Per quattro anni la rabbia studentesca tornò ad affiorare con ondate di protesta sporadiche, fino a essere soffocata nel luglio del 2003. Pochi si sarebbero aspettati che tre anni più tardi sarebbe tornata a farsi sentire, in proporzioni più limitate ma sicuramente significative, in considerazione della dura reazione delle autorità. Dopo il primo episodio, durante la visita di Ahmadinejad all'Amir Kabir, un'altra serie di manifestazioni si è avuta nell'autunno scorso. La più importante il 9 dicembre, con la partecipazione di 1.500 studenti. Decine, anche questa volta, i giovani finiti in carcere, molti dei quali hanno denunciato di essere stati torturati. «Eppure - afferma Shirin Ebadi, avvocatessa Premio Nobel per la pace - le proteste continuano, come quelle delle femministe e dei lavoratori».
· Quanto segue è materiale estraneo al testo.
/-! ### Every command word -/

/-- The commands that cannot fail report OK. -/
theorem exec_status_of_infallible {i : Instr} {s t : State} (hi : i = .nop ∨ i = .enc ∨ i = .band)
    (h : exec i s = .next t) : t.status = 0 := by
  obtain rfl | rfl | rfl := hi
  all_goals
    obtain rfl := Host.Outcome.next.inj h
    rfl

/-- Settles O11: an illegal word only raises, each legal command's STATUS is that of its own lemma above (PLAN's
channel exists by `wellFormed_decode`), and the flags clause is that of O44. -/
theorem oneCodePerCommand : Obligations.OneCodePerCommand := by
  intro s w
  obtain ⟨t, hexec, -, hflags⟩ := commandsIgnoreStatus (decode s.cfg w) s 0
  refine ⟨t, hexec, ?illegal, ?dec, ?plan, fun hi => exec_status_of_infallible hi hexec, hflags⟩
  case illegal =>
    intro hlegal
    exact Host.Outcome.next.inj (hexec.symm.trans (runCommand_of_not_legal s hlegal))
  case dec =>
    intro hdec
    rw [hdec] at hexec
    exact execDec_status hexec
  case plan =>
    intro ch hplan
    have hwf := wellFormed_decode s.cfg w
    rw [hplan] at hexec hwf
    exact execPlan_status (of_decide_eq_true hwf) hexec

end Sys2Proof.Machine
end

section
/-! PROOFS. The encoding of the commands and the expansion of host statements (30_encoding.md). -/

namespace Sys2Proof

/-! ### Commands and words -/

/-- Settles O1: `decode_encode`, whose cases are the commands. -/
theorem decodeOfEncodeIsTheCommand : Obligations.DecodeOfEncodeIsTheCommand := fun _ _ => decode_encode

/-- Settles O3: the decoder's two outcomes are those of `decodeLegal_cases`. -/
theorem decodeAnswersWellFormed : Obligations.DecodeAnswersWellFormed := wellFormed_decode

/-- Settles O2: a legal command was read off all the fields of its word, and an illegal one keeps the word. -/
theorem encodeOfDecodeIsTheWord : Obligations.EncodeOfDecodeIsTheWord := by
  intro c w
  obtain ⟨i, hi, hw, -⟩ | ⟨e, he, hillegal⟩ := decodeLegal_cases c w
  · rw [decode, hi]
    exact hw
  · rw [(decode_eq_illegal_iff c w).mpr hillegal, encode]

/-- Settles O5: eleven words, decoded one by one. -/
theorem exampleWordsDecode : Obligations.ExampleWordsDecode := by
  unfold Obligations.ExampleWordsDecode
  decide

end Sys2Proof

namespace Sys2Proof.Machine

/-! ### The expansion of LDBUF -/

theorem length_loadBuffer (i : Nat) (bs : List Word) : (loadBuffer i bs).length = bs.length := by
  induction bs generalizing i with
  | nil => rfl
  | cons b bs ih => rw [loadBuffer, List.length_cons, ih, List.length_cons]

/-- The write of byte j goes to the place j after the first. -/
theorem getElem?_loadBuffer (i : Nat) (bs : List Word) {j : Nat} (h : j < bs.length) :
    (loadBuffer i bs)[j]? = some (.write (0x10 + i + j) 4 bs[j]) := by
  induction bs generalizing i j with
  | nil => exact absurd h (Nat.not_lt_zero j)
  | cons b bs ih =>
    cases j with
    | zero => rfl
    | succ j =>
      have hplace : 0x10 + (i + 1) + j = 0x10 + i + (j + 1) := by omega
      rw [loadBuffer, List.getElem?_cons_succ, ih (i + 1) (Nat.lt_of_succ_lt_succ h), hplace,
        List.getElem_cons_succ]
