/-- The engines of a core (R61). -/
inductive Engine where
  | mxu | vce | tmv | hub
  deriving DecidableEq, Repr

/-- A hub-bound command is dispatched by the sequencer, and later performed by the hub from the head of its queue. -/
inductive HubPhase where
  | dispatch (lo imm : Word64)
  | perform
  deriving DecidableEq, Repr


/-- A host or MSS write to a 64-bit register: all of it, or one half (R12). -/
inductive RegWrite where
  | all (v : Word64)
  | low (v : Word32)
  | high (v : Word32)
  deriving DecidableEq, Repr

/-- A performance counter (R490): fixed or programmable of a core, or of the hub. -/
inductive CtrId where
  | fix (core : CoreId) (n : Fin 2)
  | cnt (core : CoreId) (n : Fin 8)
  | hub (n : Fin 16)
  deriving DecidableEq, Repr

/-- What a submission entry (R395) holds beside its OP: FLAGS, whether a Reserved byte is not 0, JOB_ID, ADDR, COOKIE,
and whether its line arrived poisoned. -/
structure SqEntry where
  flags : Byte
  rsvd : Bool
  jobId : Word32
  addr : Word64
  cookie : Word64
  poisoned : Bool
  deriving DecidableEq, Repr

/-- What triggers a warm reset (R405); a TOP_RESET write carries its value. -/
inductive WarmTrigger where
  | perst | hotReset | linkDisable | flr
  | register (w : Word32)
  deriving DecidableEq, Repr

/-- What a partner sends in IDENT (R254, R255, R263): whether it is a KN-EL9200, its identity, port, SPLIT, usable width and
lane map (the physical lane of each logical lane), the last in-order DATA sequence it has received, and its credit
counters; and, as the lane markers show (R248, R264), the partner's fibre that reaches each fibre of this port, both
counted from the port's first. -/
structure PartnerId where
  el9200 : Bool
  devid : BitVec 14
  pkey : BitVec 16
  port : Fin 16
  split : Bool
  width : BitVec 6
  lanes : List (Fin 36)
  ack : Option (BitVec 13)
  ded : List (BitVec 16)
  pool : BitVec 32
  fibres : List (Fin 4)
  deriving DecidableEq, Repr

/-- The registers of a laser module as read over the laser I3C bus (R252). -/
structure LaserReading where
  cls : BitVec 16
  grid : BitVec 16
  fault : BitVec 16
  temp : BitVec 16
  power : List (BitVec 16)
  deriving DecidableEq, Repr

/-- The two transports that reach the management subsystem (R442, R448). -/
inductive Transport where
  | sideband | mailbox
  deriving DecidableEq, Repr

/-- Instructions of the TAP (R520). -/
inductive TapInstr where
  | bypass | idcode | extest | samplePreload | intest | other
  deriving DecidableEq, Repr

/-- What answers on a tier-2 port when it is enumerated (R237, R238): whether it is a device R237 supports, the link's
width and speed, and its capacity in units of 256 MiB. -/
structure Expander where
  supported : Bool
  width : BitVec 5
  speed : BitVec 2
  capacity : Word32
  deriving DecidableEq, Repr
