-- ==== Sys2Proof/Machine/Ops.lean ====
section
/-! DEFINITION. The named operations every command is written with: cores and grades (R2 to R6), hub and core flags
(R77 to R80), interrupts (R403, R404), occurrences (R472 to R476), the health word (R349), halts (R94, R397), and
device memory with its controllers (R224 to R242). -/

namespace Sys2Proof.Machine

abbrev Answer := Host.Outcome State Fault Refusal

/-! Cores and grades -/

/-- R2: logical cores of a grade. -/
def Grade.cores : Grade → Nat
  | .g64 => 64 | .g56 => 56 | .g48 => 48

/-- R2: HBM stacks per die. -/
def Grade.stacks : Grade → Nat
  | .g48 => 8
  | .g64 | .g56 => 10

/-- R2: optical engines. -/
def Grade.engines : Grade → Nat
  | .g48 => 6
  | .g64 | .g56 => 8

/-- R3: laser-source modules. -/
def Grade.lasers : Grade → Nat
  | .g48 => 3
  | .g64 | .g56 => 4

/-- The state of a core. -/
def State.core (s : State) (c : CoreId) : Core := s.cores.getD c.val Core.reset

/-- The state with a core replaced. -/
def State.setCore (s : State) (c : CoreId) (k : Core) : State := { s with cores := s.cores.set c.val k }

/-- The state with a core changed by a function. -/
def State.modCore (s : State) (c : CoreId) (f : Core → Core) : State := s.setCore c (f (s.core c))

/-- Is logical core `n` present in the grade (R4)? -/
def State.present (s : State) (n : Nat) : Bool := decide (n < s.ident.grade.cores)

/-- R4: the die of a logical core: the lower half of the cores is on C0. -/
def State.dieOfCore (s : State) (n : Nat) : Nat := if n < s.ident.grade.cores / 2 then 0 else 1

/-- R533: is the core present and its die in service? -/
def State.inService (s : State) (n : Nat) : Bool := s.present n && s.top.present.getLsbD n

/-- A fresh free value of the model (Config.freeValue), and the state that has used it. -/
def State.free (s : State) : Nat × State := (Config.freeValue s.fresh, { s with fresh := s.fresh + 1 })

/-- One more output of the package. -/
def State.emit (s : State) (e : Emit) : State := { s with sent := s.sent ++ [e] }

/-! Interrupts -/

/-- The reset value of an MSI-X table byte: the mask bit of every vector is 1 (the PCI Express base specification,
which R403 names; assumption 12). -/
def msixDefault (k : Nat) : Byte := if k % 16 = 12 then 1 else 0

/-- A byte of the MSI-X table. -/
def Hub.msixByte (h : Hub) (k : Nat) : Byte := sget (msixDefault k) h.msixTable k

/-- R403: a message on a vector; while the vector is masked its pending bit is set instead. -/
def State.sendMsix (s : State) (v : Nat) : State :=
  if (s.hub.msixByte (16 * v + 12)).getLsbD 0 then { s with hub.pba := s.hub.pba ||| (1 <<< v) }
  else s.emit (.msix v)

/-- R403: raises a vector; messages on vector 2 are moderated by HUB_MSIX_MOD_US. -/
def State.raiseVec (s : State) (v : Nat) : State :=
  if v = 2 then
    (if s.hub.msixMod.toNat % 65536 = 0 then s.sendMsix 2
     else if s.hub.modOpen then { s with hub.modPending := true }
     else { s.sendMsix 2 with hub.modOpen := true })
  else s.sendMsix v

/-! Flags -/

/-- Is (flag − target), read as a signed 32-bit integer, at least 0 (R79, R86, R404)? -/
def reached (flag target : Word32) : Bool := !(flag - target).msb

/-- A hub flag (R77). -/
def State.hubFlag (s : State) (n : Nat) : Word32 := sget 0 s.hub.flags n

/-- R404: fires one binding if it is armed and its flag has reached the target. -/
def fireBind (s : State) (n : Nat) : State :=
  let b := sget Bind.reset s.hub.binds n
  if b.arm && reached (s.hubFlag b.flag) b.target then
    ({ s with hub.binds := sset Bind.reset s.hub.binds n { b with arm := false } }).raiseVec (16 + n)
  else s

/-- R404: fires every binding whose condition holds, in ascending order. -/
def fireBinds (s : State) : State := (List.range 48).foldl fireBind s

/-- R497: an addition to the hub flag that PMU_USER_CTL watches asks for a snapshot. -/
def Pmu.flagAdded (p : Pmu) (n : Nat) : Pmu :=
  if p.userCtl.getLsbD 0 && fld p.userCtl.toNat 1 10 = n then { p with jobTrig := p.jobTrig + 1 } else p

/-- R80: adds to a hub flag; bindings on it may fire (R404), and an addition to the job's snapshot flag asks the PMU
for a snapshot (R497, R507). -/
def State.addHubFlag (s : State) (n : Nat) (inc : Word32) : State :=
  fireBinds { s with hub.flags := sset 0 s.hub.flags n (s.hubFlag n + inc), pmu := s.pmu.flagAdded n }

/-- A core flag. -/
def Core.flag (k : Core) (n : Nat) : Word32 := sget 0 k.q.flags n

/-- R80: adds to a core flag. -/
def State.addCoreFlag (s : State) (c : CoreId) (n : Nat) (inc : Word32) : State :=
  s.modCore c fun k => { k with q.flags := sset 0 k.q.flags n (k.flag n + inc) }

/-! Performance counters (R490 to R501). Events that are counts of clocks come with COUNTER_CARRY. -/

/-- R496: is the device frozen? -/
def State.frozen (s : State) : Bool := s.pmu.ctl.getLsbD 0

/-- R491, R496: what a carry of a counter with this event select does beyond its OVF bit. -/
def State.cntCarry (s : State) (sel : Nat) : State :=
  let f := fld s.pmu.ctl.toNat 6 10
  let s1 := if bitAt sel 18 then { s with pmu.ctl := s.pmu.ctl ||| 1 } else s
  if bitAt sel 19 && f ≠ 0 then s1.addHubFlag f 1 else s1

/-- R491: adds to one hub counter. -/
def State.bumpHub (s : State) (i n : Nat) : State :=
  let x := sget 0 s.pmu.cnt i + n
  let s1 := { s with pmu.cnt := sset 0 s.pmu.cnt i (x % 2 ^ 48) }
  if x < 2 ^ 48 then s1
  else { s1 with pmu.hubOvf := s1.pmu.hubOvf ||| 1 <<< i }.cntCarry (sget 0x20000 s.pmu.evsel i).toNat

/-- The event select of a hub counter, and its match with an event whose UMASK satisfies `hit`. -/
def selHits (sel ev : Nat) (hit : Nat → Bool) : Bool := sel % 256 = ev && hit (fld sel 8 8)

/-- A UMASK that selects a bit; 0 selects every variant (R493). -/
def maskBit (b u : Nat) : Bool := u = 0 || bitAt u b

/-- R490, R494: counts `n` of a hub event on every enabled counter that selects it. -/
def State.countHub (s : State) (ev : Nat) (hit : Nat → Bool) (n : Nat) : State :=
  if n = 0 || s.frozen || s.pmu.hubCtl = 0 then s
  else (List.range 16).foldl (fun t i =>
    if s.pmu.hubCtl.getLsbD i && selHits (sget 0x20000 s.pmu.evsel i).toNat ev hit then t.bumpHub i n else t) s

/-- The event select of a core counter. -/
def PmuCore.sel (p : PmuCore) (i : Nat) : Nat := (sget 0x20000 p.evsel i).toNat

/-- R493: how an event may be sampled: 0 none, 1 skid, 2 precise. -/
def sampKind (ev : Nat) : Nat :=
  if 1 ≤ ev ∧ ev ≤ 0x0B then 1 else if ev = 0x10 ∨ ev = 0x11 ∨ ev = 0x13 then 2 else 0

/-- R501: PERIOD of a counter. -/
def PmuCore.periodOf (p : PmuCore) (i : Nat) : Nat := max 4096 (sget 65536 p.period i).toNat

/-- R491, R501: adds to one programmable counter of a core; `smp` is the sample should its period be reached. -/
def State.bumpCore (s : State) (c : CoreId) (i n : Nat) (smp : Sample) : State :=
  let p := (s.core c).pmu
  let sel := p.sel i
  let x := sget 0 p.cnt i + n
  if x < 2 ^ 48 then s.modCore c fun k => { k with pmu.cnt := sset 0 k.pmu.cnt i x }
  else if bitAt sel 16 && sampKind (sel % 256) ≠ 0 then
    s.modCore c fun k => { k with
      pmu.cnt := sset 0 k.pmu.cnt i ((2 ^ 48 - p.periodOf i + (x - 2 ^ 48)) % 2 ^ 48)
      pmu.waiting := k.pmu.waiting ++ [{ smp with ctr := i, precise := sampKind (sel % 256) = 2 }] }
  else (s.modCore c fun k => { k with
      pmu.cnt := sset 0 k.pmu.cnt i (x % 2 ^ 48)
      pmu.ovf := k.pmu.ovf ||| 1 <<< (i + 2) }).cntCarry sel

/-- R490, R493: counts `n` of a core event on every enabled programmable counter of the core that selects it. -/
def State.countCore (s : State) (c : CoreId) (ev : Nat) (hit : Nat → Bool) (n : Nat) (smp : Sample) : State :=
  let p := (s.core c).pmu
  if n = 0 || s.frozen || p.ctl = 0 then s
  else (List.range 8).foldl (fun t i =>
    if p.ctl.getLsbD (i + 2) && selHits (p.sel i) ev hit then t.bumpCore c i n smp else t) s

/-- A skid sample of an event: its command is named when it is captured (R502). -/
def skidSample (ev : Nat) : Sample := ⟨0, ev, false, SampCmd.none, 0, 0, 0, 0⟩

/-- R490, R493: a command is dispatched: PMU_FIX_1 and DISPATCH, `b` its UMASK bit. -/
def State.countDispatch (s : State) (c : CoreId) (b : Nat) : State :=
  let p := (s.core c).pmu
  let s1 := if s.frozen || !p.ctl.getLsbD 1 then s
    else
      let x := sget 0 p.fix 1 + 1
      s.modCore c fun k => { k with
        pmu.fix := sset 0 k.pmu.fix 1 (x % 2 ^ 48)
        pmu.ovf := if x < 2 ^ 48 then k.pmu.ovf else k.pmu.ovf ||| 2 }
  s1.countCore c 1 (maskBit b) 1 (skidSample 1)

/-! Occurrences -/

/-- R21: the step number a timestamp holds; all ones outside a job. A gated job runs step c + 1 (R346). -/
def State.stepNow (s : State) : Word64 :=
  match s.hub.job with
  | none => BitVec.allOnes 64
  | some j => if s.hub.jobState = .none then BitVec.allOnes 64
    else if j.gated then BitVec.ofNat 64 (s.cke.c + 1) else BitVec.ofNat 64 j.step

/-- R475, R408: the JOB_ID field: the running, halted or suspended job, 0 while STATE is NONE. -/
def State.jobIdNow (s : State) : Nat :=
  if s.hub.jobState = .none then 0
  else match s.hub.job, s.hub.susp with
    | some j, _ => j.jobId
    | none, some p => p.job.jobId
    | none, none => 0

/-- R489, R369: counts an accepted occurrence of a class. -/
def Err.countClass (e : Err) : ErrClass → Err
  | .c => { e with countC := satAdd 16 e.countC 1, ckWin := (e.ckWin.headD 0 + 1) :: e.ckWin.drop 1 }
  | .k => { e with countK := satAdd 16 e.countK 1, ckWin := (e.ckWin.headD 0 + 1) :: e.ckWin.drop 1 }
  | .d => { e with countD := satAdd 16 e.countD 1 }
  | .f => { e with countF := satAdd 16 e.countF 1 }

/-- R473: an occurrence joins the queue. -/
def Err.enqueue (e : Err) (o : Occ) : Err := { e with queue := e.queue ++ [o] }

/-- R473: offers an occurrence to the queue of 256; a full queue holds class D and F back and drops C and K. What is
accepted counts as ERR_OCCURRENCES (R494). -/
def State.offer (s : State) (o : Occ) : State :=
  if s.err.queue.length < 256 then { s with err := (s.err.countClass o.cls).enqueue o }.countHub 0x0E (maskBit o.cls.code) 1
  else if o.cls = .d || o.cls = .f then { s with err.held := s.err.held ++ [o] }
  else { s with err.queueCk := satAdd 16 s.err.queueCk 1 }

/-- One occurrence of the running device (R472): timestamp, job, payload. -/
def State.raise (s : State) (code : Nat) (cls : ErrClass) (inst payload : Nat) : State :=
  s.offer ⟨code, cls, inst, s.pwr.aoTime, s.stepNow, s.jobIdNow, payload, false, false, none⟩

/-- As `raise`, for an occurrence that halts the running job: its record is the one the HALTED completion names. -/
def State.raiseHalting (s : State) (code : Nat) (cls : ErrClass) (inst payload : Nat) : State :=
  s.offer ⟨code, cls, inst, s.pwr.aoTime, s.stepNow, s.jobIdNow, payload, false, true, none⟩

/-- R476: the COMMAND payload. -/
def cmdPayload (idx pass core opc routine pos detail : Nat) : Nat :=
  idx % 2 ^ 32 + (pass % 2 ^ 32) <<< 32 + core <<< 64 + opc <<< 72 + (routine % 2 ^ 16) <<< 80
    + (pos % 2 ^ 32) <<< 96 + detail <<< 128

/-- R476: the REGISTER payload. -/
def regPayload (off value size agent : Nat) : Nat := off + value <<< 32 + size <<< 96 + agent <<< 104

/-- R476: the ADDRESS payload. -/
def addrPayload (addr agent place : Nat) : Nat := addr + agent <<< 64 + place <<< 72

/-- R476: the DEVICE payload. -/
def devPayload (dev place key : Nat) : Nat := dev + place <<< 16 + key <<< 32

/-- No position (R476). -/
def noPos : Nat := 0xFFFFFFFF

/-- R349: sets a bit of the running step's health word. -/
def State.setHealth (s : State) (bit : Nat) : State := { s with cke.health := s.cke.health ||| (1 <<< bit) }

/-! Where a list stands -/

/-- The next command of a REPLAY: the one at its position, or the recording's first when a pass has yet to begin. -/
def SeqC.replayNext (q : SeqC) (r : Replay) : Option RecCmd :=
  let cmds := ((sget Slot.empty q.slots r.slot).recd).getD []
  match cmds[r.pos]? with
  | some x => if r.begun = 0 then cmds.head? else some x
  | none => cmds.head?

/-- R60, R96: SEQ_STATUS.CMD_INDEX: the index of the next command to dispatch, which in a REPLAY is the index its
command had when it was recorded; for a list that a fault or END has stopped, the index it stopped at. -/
def SeqC.shownIndex (q : SeqC) : Nat :=
  match q.seq, q.replay with
  | .haltFault, _ | .ended, _ | _, none => q.cmdIndex
  | _, some r => ((q.replayNext r).map fun x => x.idx).getD q.cmdIndex

/-- The address of the next command word of a list. -/
def Core.fetchAddr (k : Core) : Nat := k.q.listBase + 16 * k.q.cmdIndex

/-- R96: SEQ_STATUS.REPLAYING: a pass has begun and has commands left to dispatch. -/
def SeqC.inPass (q : SeqC) : Bool :=
  match q.replay with
  | none => false
  | some r => r.begun != 0 && decide (r.pos < (((sget Slot.empty q.slots r.slot).recd).getD []).length)

/-! Register writes -/

/-- R12: the value a register holds after a write to all or half of it. -/
def mergeWrite (old : Word64) : RegWrite → Word64
  | .all v => v
  | .low v => (old &&& 0xFFFFFFFF00000000) ||| v.setWidth 64
  | .high v => (old &&& 0x00000000FFFFFFFF) ||| (v.setWidth 64 <<< 32)

/-- Does the write reach the upper half? -/
def writesHigh : RegWrite → Bool
  | .all _ | .high _ => true
  | .low _ => false

/-- R16, R535: a write to a locked field of a running block is ignored, counted and recorded. -/
def State.cfgIgnored (s : State) (off value size : Nat) : State :=
  { s with top.cfgIgnored := satAdd 32 s.top.cfgIgnored 1 }.raise 0x0102 .c 0 (regPayload off value size 0)

/-- R16: the value of a 32-bit register after a write in which the `locked` bits do not change while the block runs, and
the state that has recorded it. Bits outside `writable` keep their value. -/
def State.lockedWrite (s : State) (running : Bool) (writable locked old new : Word32) (off : Nat) : Word32 × State :=
  let m := if running then writable &&& ~~~locked else writable
  ((old &&& ~~~m) ||| (new &&& m), if running && locked ≠ 0 then s.cfgIgnored off new.toNat 4 else s)

/-- R484: may the host write BAR0 registers other than ERR_VALID, ERR_FATAL_STATUS and TOP_RESET? -/
def State.barOpen (s : State) : Bool := s.pwr.stagesOn && s.hub.linkUp && !s.err.offline

/-- R484: the effect of a BAR0 write, which is ignored while OFFLINE, and does not reach a hub that is off. -/
def State.onBar (s : State) (f : State → State) : Answer := .next (if s.barOpen then f s else s)

/-! Halting a job -/

/-- Cores of a mask as list. -/
def coresOfMask (m : Nat) : List CoreId := (List.finRange 64).filter fun c => bitAt m c.val

/-- R94, R84: a core that still dispatches stops at its next command boundary. -/
def haltCore (k : Core) : Core :=
  match k.q.seq with
  | .dispatching | .stalled | .waiting => { k with q.seq := .haltSched, q.stall := 0, q.pbRead := none }
  | .idle | .haltFault | .haltSched | .ended => k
Proteste nelle quali hanno continuato ad apparire le fotografie di tre studenti dell'Amir Kabir: Ehsan Mansuri, Majid Tavakkoli e Ahmad Ghassaban, in carcere dal maggio del 2007 e condannati a pene tra i 22 e i 30 mesi di reclusione per alcuni articoli apparsi su riviste universitarie di cui erano responsabili, giudicate offensive dell'Islam. Intanto si sono avute altre morti in carcere. Ebrahim Lotfollahi, uno studente di 27 anni, è deceduto nel gennaio scorso in una prigione dove era sottoposto a interrogatori da parte dei servizi di Intelligence, nella città curda di Sanandaj. Un altro attivista di 25 anni, Kaveh Azizpur, in carcere da due anni, è morto nei giorni scorsi dopo essere stato ricoverato in ospedale, ufficialmente per una crisi cardiaca. Nell'autunno scorso Zahra Bani-Ameri, una dottoressa di 27 anni, era morta in una stazione di polizia ad Hamadan, dove era stata rinchiusa dagli agenti per la morale islamica perché sorpresa in un parco in compagnia di un ragazzo. Ma, qua e là, continuano le proteste dei giovani. Diciassette studenti dell'università Sahand di Tabriz, nel nord-ovest dell'Iran, sono stati ricoverati in ospedale in aprile per le conseguenze di uno sciopero della fame.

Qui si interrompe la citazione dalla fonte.